Until now, it hadn't been possible to create electrodes that were thick and would still allow the lithium to be transported fast enough to provide fast charge-discharge characteristics. 24M solved that problem through a a complete reimagining of the size of the charge material within the electrodes.

According to Chiang, “The key concept is reducing tortuosity, ”the state of diffusion in porous materials, like forming the semi-solid materials into complete anodes and cathodes. What we do is provide more line-of-sight paths for the lithium ions to get out of the electrode, rather than provide a tortuous path through a maze of inactive material.”

That’s accomplished in the single-step process by which 24M layers its anode and cathode materials together, with only one electrolyte material in between. It not only lies between the two layers, but it also permeates both of the electrodes. It’s infused into both the cathode and the anode. That’s necessary for the lithium ions to get out of the back of the battery.

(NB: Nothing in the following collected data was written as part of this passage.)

/-- Returned data reaches its register, a bank serves a waiting store, and a request stalled 16 steps is raised (R96, R99,
R211, R213, R215). Where it goes beyond the rules it rests on the model's choices of log entries 23, 119, 120. -/
def Obligations.LoadedDataAndBankArbitration : Prop :=
  (∀ (s : State) (id : Nat) (d : Option Nat) (a : Acc) (th : Thread), s.accs.get? id = some a → a.st = .done → s.saved a.launch = false → a.isFetch = false →
    s.threads.get? a.thread = some th → th.launch = a.launch →
    ∃ u, exec (.loadDataReturn id d) s = .next u ∧ u.accs.get? id = none ∧ u.mem = s.mem ∧ u.spm = s.spm ∧
      ∀ x, (if a.spec then th.write? (dstWrite a.dst a.value) else some (th.apply (dstWrite a.dst a.value))) = some x →
        u.threads.get? a.thread = some { x with pend := th.pend.filter (fun r => !(dstPend a.dst).contains r) }) ∧
  (∀ (s : State) (ship sec bank v : Nat) (r : SpReq), (s.sect (ship * 64 + sec)).reqs = [r] → r.op = .store v → r.off = 0 → r.hold = false →
    r.cur = r.len → 1 ≤ r.rank → bankOf r.row = bank → s.inInbox r.launch r.loc = false →
    ∃ u, exec (.scratchpadBankArbitration ship sec bank) s = .next u ∧ (u.sect (ship * 64 + sec)).reqs = [] ∧ u.mem = s.mem ∧
      u.spm = s.spm.writeN (spKey (ship * 64 + sec) r.loc) r.len v ∧
      ∀ k, (k < spKey (ship * 64 + sec) r.loc ∨ spKey (ship * 64 + sec) r.loc + r.len ≤ k) → u.spm.read k = s.spm.read k) ∧
  (∀ (s : State) (ship sec seq : Nat), exec (.raisedRequest ship sec seq) s = .next (s.modSect (ship * 64 + sec) (fun h =>
    { h with reqs := h.reqs.map (fun r => if r.seq = seq ∧ 16 ≤ r.stalls then { r with raised := true } else r) })))

/-- A step of a core advances its step counter and issues the first thread in rotation whose next instruction runs (R93,
R95, R96, R41, 03_thread_instruction_set.md). Where it goes beyond the rules it rests on the model's choices of log
entries 14, 21, 90. -/
def Obligations.CoreIssuesInRotation : Prop :=
  (∀ (s : State) (ship sec core : Nat),
    let k := ship * 4096 + sec * 64 + core
    let x := s.ship ship
    let h := (s.core k).last
    let s1 := (upTo 4).foldl (fun s h => s.replay (k * 4 + h) 65) (s.setCore k { s.core k with steps := ((s.core k).steps + 1) % 2 ^ 64 })
    (x.halted = false ∧ x.asleep = false ∧ x.absent = false ∧ x.test = none →
      exec (.threadIssue ship sec core) s = .next (s1.issueFirst k [(h + 1) % 4, (h + 2) % 4, (h + 3) % 4, (h + 4) % 4])) ∧
    (x.halted = true ∨ x.asleep = true ∨ x.absent = true ∨ x.test.isSome = true → exec (.threadIssue ship sec core) s = .next s)) ∧
  (∀ (s u : State) (k h : Nat) (r : List Nat),
    (s.canIssue (k * 4 + h) = true → s.runNext (k * 4 + h) = (true, u) → s.issueFirst k (h :: r) = u.setCore k { u.core k with last := h }) ∧
    (s.canIssue (k * 4 + h) = true → s.runNext (k * 4 + h) = (false, u) → s.issueFirst k (h :: r) = u.issueFirst k r) ∧
    (s.canIssue (k * 4 + h) = false → s.issueFirst k (h :: r) = s.issueFirst k r)) ∧
  (∀ (s s0 u : State) (t ppa : Nat) (th : Thread) (w : W32) (i : Instr), s.threads.get? t = some th → s.wordHeld th t th.pc.toNat = false →
    s.fetchWord th t th.pc.toNat = (.ok (w, false, ppa), s0) → isExtended (major w) = false → decodeThread t w 0 = some i →
    let s1 := s0.modThread t (fun y => { y with fetched := some (th.pc.toNat, ppa) })
    runThread i s1 = .next u → s.runNext t = (s1.jumps t i || s1.moved u t, u)) ∧
  (∀ (s : State) (t : Nat) (th : Thread), s.threads.get? t = some th → s.wordHeld th t th.pc.toNat = true → s.runNext t = (false, s))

Once layered together, these intertwined materials are fixed in permanent position — something that’s possible because 24M’s material isn’t a true liquid. Instead, it has a consistency that, under its own weight, doesn’t deform. It’s foldable, but it’s actually quite dense, like caulk.

The end result is a battery cell that combines high energy capacity and high current density in the same set of materials. At the same time, because all the materials that 24M puts into the process end up in the final product, there’s no need for costly solvents.

When fully implemented, this new process will cut costs by 50% and knock out a battery cell in two and a half minutes. That machine won't take up much space on a factory floor, having been shrunk to the size of a refrigerator.


Nobody has ever made a battery this way,” Chiang said to GreentechMedia. 24M has made about 10,000 test cells so far using a “single wet process from beginning to end,” he said. Compared to the multi-stage process used in today’s lithium-ion batteries, it’s “simplified, streamlined, with a lot of metrology, to make it as reliable and bulletproof as we can.”

Increased innovation

Chiang has big plans for 24M. He's looking to raise another $30 million in a third investment round. That money will be used to scale up an even faster fabricator, which is designed to make a cell every ten seconds and drop costs even lower. It will also be dedicated to manufacturing stationary batteries, which will be deployed in power businesses, micro-grids, and utilities.

Chiang sees this newest machine improving to the point where it will produce batteries for $160 a kilowatt-hour. Then, eventually by 2020, prices should fall to $85. The machine will be priced very modestly at $11 million, which will mean that lithium-ion batteries will no longer be a game restricted to deep-pocketed corporations. Smaller startups will finally be able to disrupt the game with newer cutting-edge innovations, fundamentally changing the utility and transporation businesses forever.

Is this a disruptive innovation for renewable energy?